Using this notation (following the denominator-layout convention) and writing the derivative of the activation function element-wise, the backpropagation recursion can be expressed as

\[\begin{align} \vec{\delta}^{(\ell)} := \frac{\partial \mathcal{L}}{\partial \vec z^{(\ell)}} = \Big( (\Wmatr^{(\ell+1)})^\top \vec{\delta}^{(\ell+1)} \Big) \otimes \sigma'\!\left(\vec z^{(\ell)}\right), \label{eq:chainrule8} \end{align}\]

where $\otimes$ denotes the Hadamard (element-wise) product and the derivative $\sigma’(\cdot)$ is applied component-wise to the vector $\vec z^{(\ell)}$.

Recall Eqs. \eqref{eq:partial3} and \eqref{eq:partial3_b}, which give the gradients of the loss with respect to the weights and biases of layer $\ell$:

\[\begin{align} \frac{\partial \mathcal{L}}{\partial w_{i,j}^{(\ell)}} &= \frac{\partial \mathcal{L}}{\partial z_i^{(\ell)}} \, a_j^{(\ell-1)}, \\ \frac{\partial \mathcal{L}}{\partial b_i^{(\ell)}} &= \frac{\partial \mathcal{L}}{\partial z_i^{(\ell)}}. \end{align}\]

By comparison with Eq. \eqref{eq:chainrule8}, we immediately obtain

\[\begin{align} \frac{\partial \mathcal{L}}{\partial w_{i,j}^{(\ell)}} &= \delta_i^{(\ell)} \, a_j^{(\ell-1)}, \label{eq:finalbackprop} \\ \frac{\partial \mathcal{L}}{\partial b_i^{(\ell)}} &= \delta_i^{(\ell)} \label{eq:finalbackprop_b} \end{align}\]

Thus, once the error signal $\vec{\delta}^{(\ell)}$ has been computed for a given layer, the gradients with respect to both the weights and the biases follow directly. These observations naturally lead to compact matrix expressions for the gradients with respect to the weight matrices and bias vectors, which we derive next.

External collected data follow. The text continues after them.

-- ==== Sys2Proof/WellFormed.lean ====
section
/-! DEFINITION. The operand checks of 30_encoding.md R92, checks 3 to 5; they depend on the instance's parameters.
Checks 1 and 2 (reserved opcode, reserved bit) are the decoder's. -/

namespace Sys2Proof

/-- Format B1: `BIT_ID < NUM_BITS` (30_encoding.md R92, check 3). -/
def bitIdOk (p : Params) (id : BitVec 8) : Bool :=
  decide (id.toNat < p.numBits)

/-- Format BM: `COUNT <= 32`, `BIT_ID < NUM_BITS` and `BIT_ID + COUNT <= NUM_BITS`
(30_encoding.md R92, check 4). -/
def bitRangeOk (p : Params) (id : BitVec 8) (count : BitVec 6) : Bool :=
  decide (count.toNat ≤ 32) && decide (id.toNat < p.numBits) &&
    decide (id.toNat + count.toNat ≤ p.numBits)

/-- Format I2: `LEN <= BUF_BYTES` (30_encoding.md R92, check 5). -/
def lengthOk (p : Params) (len : BitVec 8) : Bool :=
  decide (len.toNat ≤ p.bufBytes)

/-- Checks 3 to 5 of 30_encoding.md R92 on a decoded word. No MD word with zero reserved bits is
illegal. -/
def Instr.wf (p : Params) : Instr → Bool
  | .writeBit id _ => bitIdOk p id
  | .readBit id => bitIdOk p id
  | .writeBits id count => bitRangeOk p id count
  | .readBits id count => bitRangeOk p id count
  | .i2cWrite _ _ len => lengthOk p len
  | .i2cRead _ _ len => lengthOk p len
  | .mdioRead _ _ => true
  | .mdioWrite _ _ => true

end Sys2Proof
end

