-- ==== Sys2Proof/Machine/Dispatch.lean ====
section
/-! DEFINITION. One arm per command of the opcode table. `exec i s` is a host write of the word of `i` to CMD in `s` (DEDUCED, notes/assumptions/16.md). -/

namespace Sys2Proof.Machine

def exec (i : Instr) (s : State) : Host.Outcome State Fault Refusal :=
  match i with
  | .writeBit id lvl => Sys2Proof.Machine.execWriteBit id lvl s
  | .readBit id => Sys2Proof.Machine.execReadBit id s
  | .writeBits id count => Sys2Proof.Machine.execWriteBits id count s
  | .readBits id count => Sys2Proof.Machine.execReadBits id count s
  | .i2cWrite dev reg len => Sys2Proof.Machine.execI2cWrite dev reg len s
  | .i2cRead dev reg len => Sys2Proof.Machine.execI2cRead dev reg len s
  | .mdioRead phy reg => Sys2Proof.Machine.execMdioRead phy reg s
  | .mdioWrite phy reg => Sys2Proof.Machine.execMdioWrite phy reg s

end Sys2Proof.Machine
end

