-- ==== Sys2Proof/Machine/HostPort.lean ====
section
/-! DEFINITION. The host port (60_exceptions.md R211): the register window (20_memory.md R62 to R65), reset
(70_reset_and_hazards.md R230), and the sequencer between two host requests. -/

namespace Sys2Proof.Machine

/-- Offset of BUF in the window (20_memory.md R64). -/
def bufOffset : Nat := 0x40

/-- The byte offset of a legal access, or the host error of 20_memory.md R62. -/
def hostOffset (p : Params) (addr width : Nat) : Except Fault Nat :=
  if width ≠ 4 then .error .hostWidth
  else if addr < p.base ∨ p.base + 0x80 ≤ addr then .error .hostOutside
  else if (addr - p.base) % 4 ≠ 0 then .error .hostMisaligned
  else .ok (addr - p.base)

/-- Offset `off` lies in BUF (20_memory.md R64). -/
def inBuf (p : Params) (off : Nat) : Bool :=
  decide (bufOffset ≤ off) && decide (off < bufOffset + p.bufBytes)

/-- The word a host read returns (10_state.md R23 to R32): a read has no side effect
(20_memory.md R65), and reserved offsets read 0 (R32). -/
def readReg (s : State) (off : Nat) : Word :=
  if off = 0x00 then s.x.cmd
  else if off = 0x04 then statusWord s.x
  else if off = 0x08 then s.x.udelay.setWidth 32
  else if off = 0x0C then s.x.arg
  else if off = 0x10 then s.x.rdata
  else if inBuf s.params off then s.x.buf.readWord (off - bufOffset)
  else 0#32

/-- A host write of `v` to a register other than CMD while BUSY is 0 (20_memory.md R65): STATUS
clears WDROP, UDELAY, ARG and BUF store, RDATA and the reserved offsets ignore it. -/
def writeReg (off : Nat) (v : Word) (s : State) : State :=
  if off = 0x04 then { s with x := { s.x with wdrop := wdropAfterWrite s.x.wdrop v } }
  else if off = 0x08 then { s with x := { s.x with udelay := v.extractLsb' 0 16 } }
  else if off = 0x0C then { s with x := { s.x with arg := v } }
  else if inBuf s.params off then
    { s with x := { s.x with buf := s.x.buf.writeWord (off - bufOffset) v } }
  else s

/-- A host write of `w` to CMD while BUSY is 0 (10_state.md R26): a word that does not decode is
rejected, a command is executed. -/
def writeCmd (w : Word) (s : State) : Host.Outcome State Fault Refusal :=
  match decode w with
  | .ok i => exec i s
  | .error _ => .next (s.reject w)

/-- A host read of the word at `off`: it only puts the word out on `rdata`. -/
def State.reply (off : Nat) (s : State) : State :=
  { s with env := { s.env with replies := s.env.replies ++ [(off, readReg s off)] } }

/-- The reset input (70_reset_and_hazards.md R230 to R232): every register and hidden item takes its
reset value, a running command is abandoned, no event is issued. DESIGN CHOICE
(notes/assumptions/12.md): one reset request is one cycle of `rst`, with no access beside it. -/
def State.hardReset (s : State) : State :=
  { s with x := Regs.reset s.params, h := Hidden.reset }

/-- Serve one host request; a write's effect is complete before the next request (20_memory.md R68). -/
def serve (r : HostReq) (s : State) : Host.Outcome State Fault Refusal :=
  match r with
  | .read addr width =>
    match hostOffset s.params addr width with
    | .error f => .fault f
    | .ok off => .next (s.reply off)
  | .write addr width v =>
    match hostOffset s.params addr width with
    | .error f => .fault f
    | .ok off =>
      if s.x.busy then .next s.dropWrite
      else if off = 0x00 then writeCmd v s
      else .next (writeReg off v s)
  | .wait => .next (s.reply 0x04)
  | .reset => .next s.hardReset

/-- The command of an instruction over the operands in `s`, as `exec` runs it. -/
def commandOf (i : Instr) (s : State) : Command :=
  match i with
  | .writeBit id lvl => writeBitCommand id lvl
  | .readBit id => readBitCommand id
  | .writeBits id count => writeBitsCommand id count s.x.arg
  | .readBits id count => readBitsCommand id count
  | .i2cWrite dev reg len => i2cWriteCommand s.params dev reg len s.x.buf
  | .i2cRead dev reg len => i2cReadCommand s.params dev reg len
  | .mdioRead phy reg => mdioReadCommand s.params phy reg
  | .mdioWrite phy reg => mdioWriteCommand s.params phy reg s.x.arg

/-- Go on with the running command, latched in `h.CUR`, from event `h.SEQ` (10_state.md R21, R26). -/
def resume (s : State) : Host.Outcome State Fault Refusal :=
  match decode s.h.cur with
  | .ok i => .next (run (commandOf i s) ((commandOf i s).remaining s.h) s)
  | .error _ => .fault .noCommand

/-- With BUSY 0 the block issues no event and waits for the host (60_exceptions.md R216). -/
def State.idleWait (s : State) : State :=
  match s.budget with
  | none => s.elapse s.h.settle
  | some g => s.elapse g

/-- One step of the machine: serve the host request that is due, or go on with the running command
up to its commit or the next host request, or wait. -/
def advance (s : State) : Host.Outcome State Fault Refusal :=
  match s.env.host with
  | r :: rest =>
    if s.due then serve r.req { s with env := { s.env with host := rest } }
    else if s.x.busy then resume s
    else .next s.idleWait
  | [] => if s.x.busy then resume s else .next s.idleWait

/-- The next host request is a write of `w` to CMD, arriving at once at an idle block; the requests
already scheduled come after it. -/
def State.withCmdWrite (w : Word) (s : State) : State :=
  { s with
    x := { s.x with busy := false }
    env := { s.env with host := ⟨0, .write s.params.base 4 w⟩ :: s.env.host } }

end Sys2Proof.Machine
end

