-- ==== Sys2Proof/Laws/HostPort.lean ====
section
/-! SUPPORT. What one step can do at the host port, said once: which request is served, what a legal offset is, and
what a host write does. -/

namespace Sys2Proof.Machine

/-! ### Replacing the requests still to come -/

@[simp] theorem withHost_params (l : List HostInput) (s : State) :
    (s.withHost l).params = s.params := rfl
@[simp] theorem withHost_x (l : List HostInput) (s : State) : (s.withHost l).x = s.x := rfl
@[simp] theorem withHost_h (l : List HostInput) (s : State) : (s.withHost l).h = s.h := rfl
@[simp] theorem withHost_host (l : List HostInput) (s : State) : (s.withHost l).env.host = l := rfl
@[simp] theorem withHost_pins (l : List HostInput) (s : State) :
    (s.withHost l).env.pins = s.env.pins := rfl
@[simp] theorem withHost_draws (l : List HostInput) (s : State) :
    (s.withHost l).env.draws = s.env.draws := rfl
@[simp] theorem withHost_trace (l : List HostInput) (s : State) :
    (s.withHost l).env.trace = s.env.trace := rfl
@[simp] theorem withHost_replies (l : List HostInput) (s : State) :
    (s.withHost l).env.replies = s.env.replies := rfl

/-! ### Offsets -/

/-- A 4-byte access at a multiple of 4 inside the window is legal. -/
theorem hostOffset_ok (p : Params) {off : Nat} (h : off < 0x80) (h4 : off % 4 = 0) :
    hostOffset p (p.base + off) 4 = .ok off := by
  simp [hostOffset, h, h4]

/-- Every legal access is a multiple of 4 below 0x80. -/
theorem hostOffset_bound {p : Params} {addr width off : Nat}
    (h : hostOffset p addr width = .ok off) : off < 0x80 ∧ off % 4 = 0 := by
  unfold hostOffset at h
  split at h
  · cases h
  · split at h
    · cases h
    · split at h
      · cases h
      · cases h
        omega

/-- Which offsets lie in BUF. -/
theorem inBuf_iff {p : Params} {off : Nat} :
    inBuf p off = true ↔ 0x40 ≤ off ∧ off < 0x40 + p.bufBytes := by
  unfold inBuf bufOffset
  rw [Bool.and_eq_true, decide_eq_true_iff, decide_eq_true_iff]

/-! ### Which request a step serves -/

/-- A request with no cycles left before it is due, but for a `wait` while a command runs. -/
theorem due_of_gap_zero {s : State} {r : HostReq} {rest : List HostInput}
    (h : s.env.host = ⟨0, r⟩ :: rest) (hr : r ≠ .wait ∨ s.x.busy = false) : s.due = true := by
  unfold State.due State.budget
  rw [h]
  cases r <;> simp_all

/-- A step with a request due serves it. -/
theorem step_due {s : State} {r : HostReq} {rest : List HostInput}
    (h : s.env.host = ⟨0, r⟩ :: rest) (hr : r ≠ .wait ∨ s.x.busy = false) :
    step s = serve r (s.withHost rest) := by
  have hd := due_of_gap_zero h hr
  unfold step advance
  rw [h]
  simp [hd, State.withHost]

/-- A host write at a legal offset: dropped while BUSY is 1, a command at CMD, else a register. -/
theorem step_write {s : State} {off : Nat} {v : Word} {rest : List HostInput}
    (h : s.env.host = ⟨0, .write (s.params.base + off) 4 v⟩ :: rest) (ho : off < 0x80)
    (h4 : off % 4 = 0) :
    step s =
      if s.x.busy then .next (s.withHost rest).dropWrite
      else if off = 0 then writeCmd v (s.withHost rest)
      else .next (writeReg off v (s.withHost rest)) := by
  rw [step_due h (by simp)]
  simp only [serve]
  rw [withHost_params, hostOffset_ok _ ho h4]
  rfl

/-- A host read at a legal offset only answers. -/
theorem step_read {s : State} {off : Nat} {rest : List HostInput}
    (h : s.env.host = ⟨0, .read (s.params.base + off) 4⟩ :: rest) (ho : off < 0x80)
    (h4 : off % 4 = 0) : step s = .next ((s.withHost rest).reply off) := by
  rw [step_due h (by simp)]
  simp only [serve]
  rw [withHost_params, hostOffset_ok _ ho h4]

/-- The three things a step can do: serve the request that is due, go on with the running command,
or wait. -/
theorem step_cases (s : State) :
    (∃ g r rest, s.env.host = ⟨g, r⟩ :: rest ∧ s.due = true ∧ step s = serve r (s.withHost rest)) ∨
    (s.due = false ∧ s.x.busy = true ∧ step s = resume s) ∨
    (s.due = false ∧ s.x.busy = false ∧ step s = .next s.idleWait) := by
  unfold step advance
  cases h : s.env.host with
  | nil =>
    have hd : s.due = false := by simp [State.due, State.budget, h]
    cases hb : s.x.busy <;> simp [hd]
  | cons r rest =>
    obtain ⟨g, r⟩ := r
    cases hd : s.due <;> cases hb : s.x.busy <;> simp [State.withHost]

end Sys2Proof.Machine
end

From the component-wise relations

\[\frac{\partial \mathcal{L}}{\partial w_{i,j}^{(\ell)}} = \delta_i^{(\ell)}\, a_j^{(\ell-1)}, \qquad \frac{\partial \mathcal{L}}{\partial b_i^{(\ell)}} = \delta_i^{(\ell)},\]

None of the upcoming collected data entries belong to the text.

/-- The result of I2C_READ by the two acknowledgments of its write phase (41_i2c.md R140). -/
theorem resultOf_i2cRead_nothing {c : Command}
    (hc : c.nackResults = [.notPresent, .notAcknowledged, .notPresent]) (ans : Nat → Bool) :
    c.resultOf (acksSeen ans 0 2) =
      if ans 0 then .notPresent else if ans 1 then .notAcknowledged else .ok := by
  rw [Command.resultOf, hc]
  simp only [acksSeen]
  cases ans 0 with
  | true => rfl
  | false => cases ans 1 <;> rfl

/-- A delivery of no byte leaves BUF as it is, whatever the result. -/
theorem deliver_no_byte (res : Result) (buf bstage : Memory) :
    (Deliver.bytes 0).buf res buf bstage = buf :=
  ite_self buf

/-- Settles O29: the events are played as those of an I2C_WRITE of no byte, the two acknowledgments give
the result, and no byte is delivered. -/
theorem i2cReadNothingResult : Obligations.I2cReadNothingResult := by
  intro s dev reg hq
  have hwf : (Instr.i2cRead dev reg 0#8).wf s.params = true := by simp [Instr.wf, lengthOk]
  have hplay := playAll_i2cWrite (s := (s.accept (encode (.i2cRead dev reg 0#8))).timeless) rfl
    dev reg 0#8 s.x.buf
  rw [← i2cReadCommand_ops_nothing] at hplay
  have hexec := exec_of_played (i := .i2cRead dev reg 0#8) hq hwf rfl hplay
  have hres := resultOf_i2cRead_nothing (c := commandOf (.i2cRead dev reg 0#8) s) rfl s.env.answer
  rw [← hres]
  refine hexec.trans (congrArg (fun buf => Host.Outcome.next (s.afterCommand _ _ false _ buf _ _)) ?_)
  exact deliver_no_byte _ s.x.buf []

end Sys2Proof.Machine
end

section
/-! The event counts of the I2C commands (41_i2c.md R151, R156): the counts of a trace are those of its parts, and each
byte sent adds 27 writes and one read for as long as acknowledgments are taken. -/

namespace Sys2Proof.Machine

/-! ### Counting along a trace -/

@[simp] theorem counts_append (es fs : List PinEvent) :
    writeCount (es ++ fs) = writeCount es + writeCount fs ∧
      readCount (es ++ fs) = readCount es + readCount fs :=
  ⟨List.countP_append, List.countP_append⟩

/-- Pieces with the same counts, one after the other. -/
theorem counts_flatMap {α : Type} {f : α → List PinEvent} {w r : Nat}
    (h : ∀ x, writeCount (f x) = w ∧ readCount (f x) = r) (xs : List α) :
    writeCount (xs.flatMap f) = w * xs.length ∧ readCount (xs.flatMap f) = r * xs.length := by
  induction xs with
  | nil => exact ⟨rfl, rfl⟩
  | cons x xs ih => simp [h x, ih, Nat.mul_succ, Nat.add_comm]

section
variable (p : Params) (clock data : Nat)

@[simp] theorem counts_trStart : writeCount (trStart p) = 2 ∧ readCount (trStart p) = 0 := ⟨rfl, rfl⟩

@[simp] theorem counts_trRestart :
    writeCount (trRestart p) = 4 ∧ readCount (trRestart p) = 0 := ⟨rfl, rfl⟩

@[simp] theorem counts_trStop : writeCount (trStop p) = 3 ∧ readCount (trStop p) = 0 := ⟨rfl, rfl⟩

@[simp] theorem counts_trAck (a : Bool) :
    writeCount (trAck p a) = 3 ∧ readCount (trAck p a) = 1 := ⟨rfl, rfl⟩

@[simp] theorem counts_trBit (b : Bool) :
    writeCount (trBit p clock data b) = 3 ∧ readCount (trBit p clock data b) = 0 := ⟨rfl, rfl⟩

theorem counts_trSample (b : Bool) :
    writeCount (trSample p clock data b) = 2 ∧ readCount (trSample p clock data b) = 1 := ⟨rfl, rfl⟩

/-- Three writes for each bit of a field. -/
@[simp] theorem counts_trField {n : Nat} (v : BitVec n) :
    writeCount (trField p clock data v) = 3 * n ∧ readCount (trField p clock data v) = 0 := by
  simpa [trField] using counts_flatMap (fun k => counts_trBit p clock data (v.getLsbD (n - 1 - k)))
    (List.range n)

/-- A received byte: the release of SDA, eight samples, the framer's own acknowledgment bit. -/
theorem counts_trRecvByte (ans : Nat → Bool) (k : Nat) (b : Bool) :
    writeCount (trRecvByte p ans k b) = 20 ∧ readCount (trRecvByte p ans k b) = 8 := by
  have hbits := counts_flatMap (fun j => counts_trSample p p.sclId p.sdaId (ans (k + j)))
    (List.range 8)
  have hrelease : writeCount [evW p p.sdaId true] = 1 ∧ readCount [evW p p.sdaId true] = 0 :=
    ⟨rfl, rfl⟩
  simp only [trRecvByte, counts_append, hrelease, hbits, counts_trBit, List.length_range,
    Nat.reduceMul, Nat.reduceAdd, and_self]

@[simp] theorem counts_trReceive (ans : Nat → Bool) (k n : Nat) :
    writeCount (trReceive p ans k n) = 20 * n ∧ readCount (trReceive p ans k n) = 8 * n := by
  simpa [trReceive_eq] using counts_flatMap
    (fun m => counts_trRecvByte p ans (k + 8 * m) (decide (m + 1 = n))) (List.range n)

/-- Each acknowledgment taken closes one byte sent. -/
theorem counts_trSent (ans : Nat → Bool) (k : Nat) (vs : List Byte) :
    writeCount (trSent p ans k vs) = 27 * acksTaken ans k vs.length ∧
      readCount (trSent p ans k vs) = acksTaken ans k vs.length := by
  induction vs generalizing k with
  | nil => exact ⟨rfl, rfl⟩
  | cons v vs ih =>
    rw [trSent, List.length_cons, acksTaken]
    split
    · exact ⟨rfl, rfl⟩
    · simp [ih]
      omega

/-- In a command that only sends bytes the acknowledgments taken fix the counts: START and STOP are there in any
case. -/
theorem counts_trBytes_stop (ans : Nat → Bool) (vs : List Byte) :
    writeCount (trStart p ++ trBytes p ans (trStop p) 0 vs) = 5 + 27 * acksTaken ans 0 vs.length ∧
      readCount (trStart p ++ trBytes p ans (trStop p) 0 vs) = acksTaken ans 0 vs.length := by
  rw [trBytes_eq, ite_self]
  simp [counts_trSent]
  omega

we can derive compact matrix-vector expressions for the gradients with respect to the weight matrix $\Wmatr^{(\ell)}$ and the bias vector $\vec b^{(\ell)}$.

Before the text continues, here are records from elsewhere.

/-- R47, R48, R189: CLEAR_STAGED and READ_SHOT, and the bytes of its gate records, zeros above the gate count. BUSY comes before the side's range (log 23, the model's reading). -/
def Obligations.ClearStagedAndReadShot : Prop :=
  (∀ gates : List Gate, gates.length ≤ 4 →
    let b := fun n : Nat => BitVec.ofNat 8 n
    gateBytes gates = gates.flatMap (fun g =>
      [b g.purpose.code, b g.mode.code, b (g.start / 256), b g.start, b (g.width / 256), b g.width, b g.t1, b g.t2,
        g.conditionCode]) ++ List.replicate (36 - 9 * gates.length) 0#8) ∧
  ∀ (s : State) (f : Frame) (rest : List Frame), mayTake s f rest →
    (f.kind = 0x0D#8 → f.payload.length = 1 →
      let cleared := fun ps : Ps => replied f [0x00#8] ((taken rest s).setPs ps)
      (s.ps.swapPending = true → exec .clearStaged s = .next (replied f [0x05#8] (taken rest s))) ∧
      (s.ps.swapPending = false →
        exec .clearStaged s = .next (
          if u8 f.payload 0 = 0 then cleared { s.ps with staged := ⟨⟨[], 0⟩, s.ps.staged.b⟩ }
          else if u8 f.payload 0 = 1 then cleared { s.ps with staged := ⟨s.ps.staged.a, ⟨[], 0⟩⟩ }
          else if u8 f.payload 0 = 2 then cleared { s.ps with staged := ⟨⟨[], 0⟩, ⟨[], 0⟩⟩ }
          else replied f [0x03#8, 1#8] (taken rest s)))) ∧
    (f.kind = 0x0E#8 → f.payload.length = 3 →
      let slot := u8 f.payload 0
      let side := u8 f.payload 1
      let i := u8 f.payload 2
      let plan := if slot = 0 then s.ps.active else s.ps.staged
      let l := if side = 0 then plan.a else plan.b
      let head := be16 s.ps.generation.toNat ++ [BitVec.ofNat 8 l.shots.length] ++ be16 l.planTime
      exec .readShot s = .next (
        if 1 < slot then replied f [0x03#8, 1#8] (taken rest s)
        else if 1 < side then replied f [0x03#8, 2#8] (taken rest s)
        else if 15 < i then replied f [0x03#8, 3#8] (taken rest s)
        else match l.shots[i]? with
          | none => replied f (0x00#8 :: head ++ List.replicate 46 0#8) (taken rest s)
          | some p => replied f (0x00#8 :: head ++
              [1#8, BitVec.ofNat 8 p.shot.tx.val, BitVec.ofNat 8 p.shot.rx.val, BitVec.ofNat 8 p.shot.gain,
                BitVec.ofNat 8 p.shot.profile.val, BitVec.ofNat 8 p.shot.cadence, BitVec.ofNat 8 p.shot.phase,
                BitVec.ofNat 8 p.shot.gates.length] ++ gateBytes p.shot.gates ++ be16 p.duration)
              (taken rest s)))

/-- R13, R53, R54, R93, R98: SWAP_PLANS, and what a swap does, with the channels that a list supervises. In the link a swap
changes what the MOTION trigger of a change of FAST changes, and nothing else. In IDLE the flag is off (R57); with the flag on there, which does not
arise, the swap is carried out (log 18). -/
def Obligations.SwapPlans : Prop :=
  (∀ (s : State) (f : Frame) (rest : List Frame),
    mayTake s f rest → f.kind = 0x0F#8 → f.payload.length = 0 →
    (s.rc.run = .idle →
      exec .swapPlans s = .next (replied f ([0x00#8, 0#8] ++ be16 (s.ps.generation + 1).toNat)
        (swapPlans (taken rest s)))) ∧
    (s.rc.run ≠ .idle → s.ps.swapPending = true →
      exec .swapPlans s = .next (replied f [0x05#8] (taken rest s))) ∧
    (s.rc.run ≠ .idle → s.ps.swapPending = false →
      exec .swapPlans s = .next (replied f ([0x00#8, 1#8] ++ be16 s.ps.generation.toNat)
        ((taken rest s).setPs { s.ps with swapPending := true })))) ∧
  (∀ s : State,
    (swapPlans s).ps = ⟨s.ps.staged, s.ps.active, s.ps.generation + 1, false⟩ ∧
    (swapPlans s).du = { s.du with
      fast := fastOf s.du.period (max s.ps.staged.a.planTime s.ps.staged.b.planTime) } ∧
    (∀ (x : Side) (ch : Channel),
      ((swapPlans s).cs.get x).supervised = (s.ps.staged.get x).supervised ∧
      ((swapPlans s).cs.get x).ratings[ch] =
        if (s.ps.staged.get x).supervised.getLsbD ch.val then
          if (s.cs.get x).supervised.getLsbD ch.val then (s.cs.get x).ratings[ch] else ⟨.unproven, 0, 0⟩
        else ⟨.unsupervised, 0, 0⟩) ∧
    (swapPlans s).sc = s.sc ∧ (swapPlans s).se = s.se ∧ (swapPlans s).it = s.it ∧ (swapPlans s).gr = s.gr ∧
    (swapPlans s).rc = s.rc ∧
    swapPlans s = { commitDu noLatch
        { s.du with fast := fastOf s.du.period (max s.ps.staged.a.planTime s.ps.staged.b.planTime) } s with
      ps := ⟨s.ps.staged, s.ps.active, s.ps.generation + 1, false⟩
      cs := (swapPlans s).cs }) ∧
  (∀ (l : ShotList) (ch : Channel), l.supervised.getLsbD ch.val = true ↔
    ∃ p ∈ l.shots, p.shot.rx = ch ∧ ∃ g ∈ p.shot.gates, g.purpose = .coupling)

/-! ## Tracking settings and zones -/

/-- R124, R170: SET_TRACKING. -/
def Obligations.SetTracking : Prop :=
  ∀ (s : State) (f : Frame) (rest : List Frame),
    mayTake s f rest → f.kind = 0x05#8 → f.payload.length = 7 →
    (s.rc.run ≠ .idle → exec .setTracking s = .next (replied f [0x04#8] (taken rest s))) ∧
    (s.rc.run = .idle →
      let bridge := u8 f.payload 0
      let minHits := u8 f.payload 1
      let maxLength := u16 f.payload 2
      let window := u8 f.payload 4
      let capA := u8 f.payload 5
      let capB := u8 f.payload 6
      exec .setTracking s = .next (
        if 7 < bridge then replied f [0x03#8, 1#8] (taken rest s)
        else if minHits < 1 ∨ 15 < minHits then replied f [0x03#8, 2#8] (taken rest s)
        else if maxLength < 16 ∨ 4096 < maxLength then replied f [0x03#8, 3#8] (taken rest s)
        else if capA < 8 ∨ 56 < capA then replied f [0x03#8, 5#8] (taken rest s)
        else if capB < 8 ∨ 56 < capB then replied f [0x03#8, 6#8] (taken rest s)
        else replied f [0x00#8] ((taken rest s).setIt
          { s.it with settings := ⟨bridge, minHits, maxLength, window, ⟨capA, capB⟩⟩ })))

Gradient with respect to the weights (vectorized form)

Collecting all partial derivatives $\partial \mathcal{L}/\partial w_{i,j}^{(\ell)}$ into a matrix yields

\[\begin{align} \frac{\partial \mathcal{L}}{\partial \Wmatr^{(\ell)}} &= \vec{\delta}^{(\ell)} \, \big(\vec a^{(\ell-1)}\big)^\top. \label{eq:finalbackprop2} \end{align}\]

The transpose arises because $\vec{\delta}^{(\ell)}$ and $\vec a^{(\ell-1)}$ are column vectors. With the (column-vector) convention used throughout,

\[\vec{\delta}^{(\ell)} \in \mathbb{R}^{d_\ell \times 1}, \qquad \vec a^{(\ell-1)} \in \mathbb{R}^{d_{\ell-1} \times 1}.\]

To obtain a matrix in $\mathbb{R}^{d_\ell \times d_{\ell-1}}$, we must form an outer product: the first factor stays a column vector, while the second is transposed into a row vector:

\[\big(\vec a^{(\ell-1)}\big)^\top \in \mathbb{R}^{1 \times d_{\ell-1}}.\]

Thus the dimensions match as

\[\begin{align} \vec{\delta}^{(\ell)} \, \big(\vec a^{(\ell-1)}\big)^\top &\in \mathbb{R}^{d_\ell \times 1}\;\cdot\;\mathbb{R}^{1 \times d_{\ell-1}} = \mathbb{R}^{d_\ell \times d_{\ell-1}}. \end{align}\]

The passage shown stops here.